● WORK ITEM
Only one stretch of the data is wanted: the line containing "let x := s.selects q", the line containing "registers: reads -/", and every line between them, copied exactly.

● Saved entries
--- START ---

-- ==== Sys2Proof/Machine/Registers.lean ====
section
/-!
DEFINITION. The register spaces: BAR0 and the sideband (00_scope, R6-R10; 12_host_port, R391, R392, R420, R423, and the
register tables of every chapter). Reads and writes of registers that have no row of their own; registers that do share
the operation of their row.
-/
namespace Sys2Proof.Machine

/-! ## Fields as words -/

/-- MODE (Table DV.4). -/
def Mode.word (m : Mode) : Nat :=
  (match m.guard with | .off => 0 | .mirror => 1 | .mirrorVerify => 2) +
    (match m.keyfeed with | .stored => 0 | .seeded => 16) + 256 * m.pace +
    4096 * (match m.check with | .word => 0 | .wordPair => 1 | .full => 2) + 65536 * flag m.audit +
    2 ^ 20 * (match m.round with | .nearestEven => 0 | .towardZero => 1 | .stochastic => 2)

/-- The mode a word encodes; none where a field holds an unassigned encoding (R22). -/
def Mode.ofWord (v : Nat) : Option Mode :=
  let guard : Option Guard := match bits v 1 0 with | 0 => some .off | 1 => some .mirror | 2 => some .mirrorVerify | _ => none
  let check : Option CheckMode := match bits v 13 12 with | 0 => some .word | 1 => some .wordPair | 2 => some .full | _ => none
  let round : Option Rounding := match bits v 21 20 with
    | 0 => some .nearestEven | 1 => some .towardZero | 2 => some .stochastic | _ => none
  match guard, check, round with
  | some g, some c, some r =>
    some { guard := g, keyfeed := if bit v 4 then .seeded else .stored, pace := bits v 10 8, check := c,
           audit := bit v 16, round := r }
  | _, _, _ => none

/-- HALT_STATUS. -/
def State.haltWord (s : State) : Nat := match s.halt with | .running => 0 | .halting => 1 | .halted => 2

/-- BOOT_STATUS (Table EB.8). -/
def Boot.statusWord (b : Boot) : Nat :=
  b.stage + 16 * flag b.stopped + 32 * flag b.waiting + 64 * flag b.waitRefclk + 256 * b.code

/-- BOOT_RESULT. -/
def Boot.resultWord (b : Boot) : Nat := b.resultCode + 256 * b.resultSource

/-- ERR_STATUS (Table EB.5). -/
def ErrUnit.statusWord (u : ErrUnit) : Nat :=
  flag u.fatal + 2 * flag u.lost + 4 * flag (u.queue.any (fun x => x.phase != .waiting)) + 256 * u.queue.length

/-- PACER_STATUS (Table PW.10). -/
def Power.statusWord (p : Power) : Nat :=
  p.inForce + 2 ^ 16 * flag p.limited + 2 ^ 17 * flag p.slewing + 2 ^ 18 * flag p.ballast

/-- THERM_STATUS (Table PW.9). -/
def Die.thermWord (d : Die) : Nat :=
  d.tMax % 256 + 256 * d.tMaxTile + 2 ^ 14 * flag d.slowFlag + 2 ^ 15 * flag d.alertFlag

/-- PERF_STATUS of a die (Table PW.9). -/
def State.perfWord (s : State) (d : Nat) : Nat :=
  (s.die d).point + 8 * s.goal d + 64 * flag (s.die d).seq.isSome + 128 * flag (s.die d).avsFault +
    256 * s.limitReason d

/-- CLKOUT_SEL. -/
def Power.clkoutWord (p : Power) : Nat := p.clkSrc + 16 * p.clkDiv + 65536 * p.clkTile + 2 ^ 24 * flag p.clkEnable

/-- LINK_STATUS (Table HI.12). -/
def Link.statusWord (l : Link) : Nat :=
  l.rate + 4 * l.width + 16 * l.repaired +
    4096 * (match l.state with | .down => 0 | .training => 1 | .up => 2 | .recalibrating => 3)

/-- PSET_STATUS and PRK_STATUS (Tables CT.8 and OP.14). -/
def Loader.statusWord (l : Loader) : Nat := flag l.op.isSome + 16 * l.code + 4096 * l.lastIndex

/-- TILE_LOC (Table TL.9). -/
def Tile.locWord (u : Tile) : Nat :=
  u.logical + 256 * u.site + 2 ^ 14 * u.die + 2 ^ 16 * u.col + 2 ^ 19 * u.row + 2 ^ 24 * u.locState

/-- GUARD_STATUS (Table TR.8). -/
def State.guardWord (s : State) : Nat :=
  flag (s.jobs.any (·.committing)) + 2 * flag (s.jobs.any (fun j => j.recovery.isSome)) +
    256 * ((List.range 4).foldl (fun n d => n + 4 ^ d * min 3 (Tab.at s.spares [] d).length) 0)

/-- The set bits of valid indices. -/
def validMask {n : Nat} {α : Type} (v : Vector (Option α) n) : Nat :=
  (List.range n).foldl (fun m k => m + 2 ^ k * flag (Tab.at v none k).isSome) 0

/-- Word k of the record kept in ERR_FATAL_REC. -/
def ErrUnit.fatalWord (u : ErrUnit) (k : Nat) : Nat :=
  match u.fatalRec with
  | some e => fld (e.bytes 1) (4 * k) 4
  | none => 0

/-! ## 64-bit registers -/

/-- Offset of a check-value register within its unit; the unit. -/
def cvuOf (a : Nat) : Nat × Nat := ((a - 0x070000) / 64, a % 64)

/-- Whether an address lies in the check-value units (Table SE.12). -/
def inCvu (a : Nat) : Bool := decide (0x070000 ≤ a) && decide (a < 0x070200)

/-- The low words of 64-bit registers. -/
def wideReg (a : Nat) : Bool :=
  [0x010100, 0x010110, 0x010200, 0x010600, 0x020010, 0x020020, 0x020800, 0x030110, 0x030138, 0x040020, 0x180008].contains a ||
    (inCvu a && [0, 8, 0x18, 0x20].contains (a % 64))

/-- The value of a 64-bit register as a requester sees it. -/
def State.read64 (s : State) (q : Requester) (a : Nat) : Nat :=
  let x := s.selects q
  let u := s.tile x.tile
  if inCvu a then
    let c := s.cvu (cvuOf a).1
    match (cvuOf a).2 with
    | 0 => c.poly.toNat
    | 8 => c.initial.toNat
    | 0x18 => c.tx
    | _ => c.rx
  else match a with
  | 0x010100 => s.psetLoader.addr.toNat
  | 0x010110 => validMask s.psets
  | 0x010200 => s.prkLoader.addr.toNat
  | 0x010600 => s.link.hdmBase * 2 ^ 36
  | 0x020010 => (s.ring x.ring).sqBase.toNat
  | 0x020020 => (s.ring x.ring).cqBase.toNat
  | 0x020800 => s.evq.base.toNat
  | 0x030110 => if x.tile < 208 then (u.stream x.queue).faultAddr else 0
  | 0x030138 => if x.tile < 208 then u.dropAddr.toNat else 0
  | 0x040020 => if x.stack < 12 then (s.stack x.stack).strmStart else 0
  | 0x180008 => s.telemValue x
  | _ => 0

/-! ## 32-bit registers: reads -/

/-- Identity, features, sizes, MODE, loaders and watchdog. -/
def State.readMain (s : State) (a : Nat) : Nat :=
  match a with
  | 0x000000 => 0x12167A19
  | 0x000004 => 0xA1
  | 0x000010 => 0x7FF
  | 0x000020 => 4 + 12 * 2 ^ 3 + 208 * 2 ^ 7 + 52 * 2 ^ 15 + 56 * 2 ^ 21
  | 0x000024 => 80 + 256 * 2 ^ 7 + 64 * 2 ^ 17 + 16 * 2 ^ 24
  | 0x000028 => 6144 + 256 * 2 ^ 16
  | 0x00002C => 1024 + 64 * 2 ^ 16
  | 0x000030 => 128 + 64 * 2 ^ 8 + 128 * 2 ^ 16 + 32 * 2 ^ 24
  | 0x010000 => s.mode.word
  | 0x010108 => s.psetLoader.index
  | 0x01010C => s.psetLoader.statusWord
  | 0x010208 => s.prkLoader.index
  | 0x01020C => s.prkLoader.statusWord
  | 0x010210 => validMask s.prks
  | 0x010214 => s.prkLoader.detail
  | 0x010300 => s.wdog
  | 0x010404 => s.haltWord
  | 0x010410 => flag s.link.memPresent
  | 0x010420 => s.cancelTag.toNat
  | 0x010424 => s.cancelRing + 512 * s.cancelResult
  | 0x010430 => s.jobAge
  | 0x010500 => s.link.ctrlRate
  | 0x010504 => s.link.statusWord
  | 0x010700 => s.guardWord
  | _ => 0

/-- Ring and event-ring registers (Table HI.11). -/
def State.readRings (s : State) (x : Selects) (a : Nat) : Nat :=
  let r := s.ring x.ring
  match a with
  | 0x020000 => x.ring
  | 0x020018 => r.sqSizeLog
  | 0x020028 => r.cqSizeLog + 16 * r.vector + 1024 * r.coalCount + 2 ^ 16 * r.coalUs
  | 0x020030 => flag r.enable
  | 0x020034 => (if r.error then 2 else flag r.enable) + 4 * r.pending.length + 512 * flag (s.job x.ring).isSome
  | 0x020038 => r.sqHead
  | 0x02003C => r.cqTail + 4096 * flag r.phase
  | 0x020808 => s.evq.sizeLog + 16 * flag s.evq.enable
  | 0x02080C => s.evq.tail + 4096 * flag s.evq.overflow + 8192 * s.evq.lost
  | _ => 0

--- END ---

● SOLVED EXERCISE
  let x := s.selects q
  let u := s.tile x.tile
  if inCvu a then
    let c := s.cvu (cvuOf a).1
    match (cvuOf a).2 with
    | 0 => c.poly.toNat
    | 8 => c.initial.toNat
    | 0x18 => c.tx
    | _ => c.rx
  else match a with
  | 0x010100 => s.psetLoader.addr.toNat
  | 0x010110 => validMask s.psets
  | 0x010200 => s.prkLoader.addr.toNat
  | 0x010600 => s.link.hdmBase * 2 ^ 36
  | 0x020010 => (s.ring x.ring).sqBase.toNat
  | 0x020020 => (s.ring x.ring).cqBase.toNat
  | 0x020800 => s.evq.base.toNat
  | 0x030110 => if x.tile < 208 then (u.stream x.queue).faultAddr else 0
  | 0x030138 => if x.tile < 208 then u.dropAddr.toNat else 0
  | 0x040020 => if x.stack < 12 then (s.stack x.stack).strmStart else 0
  | 0x180008 => s.telemValue x
  | _ => 0

/-! ## 32-bit registers: reads -/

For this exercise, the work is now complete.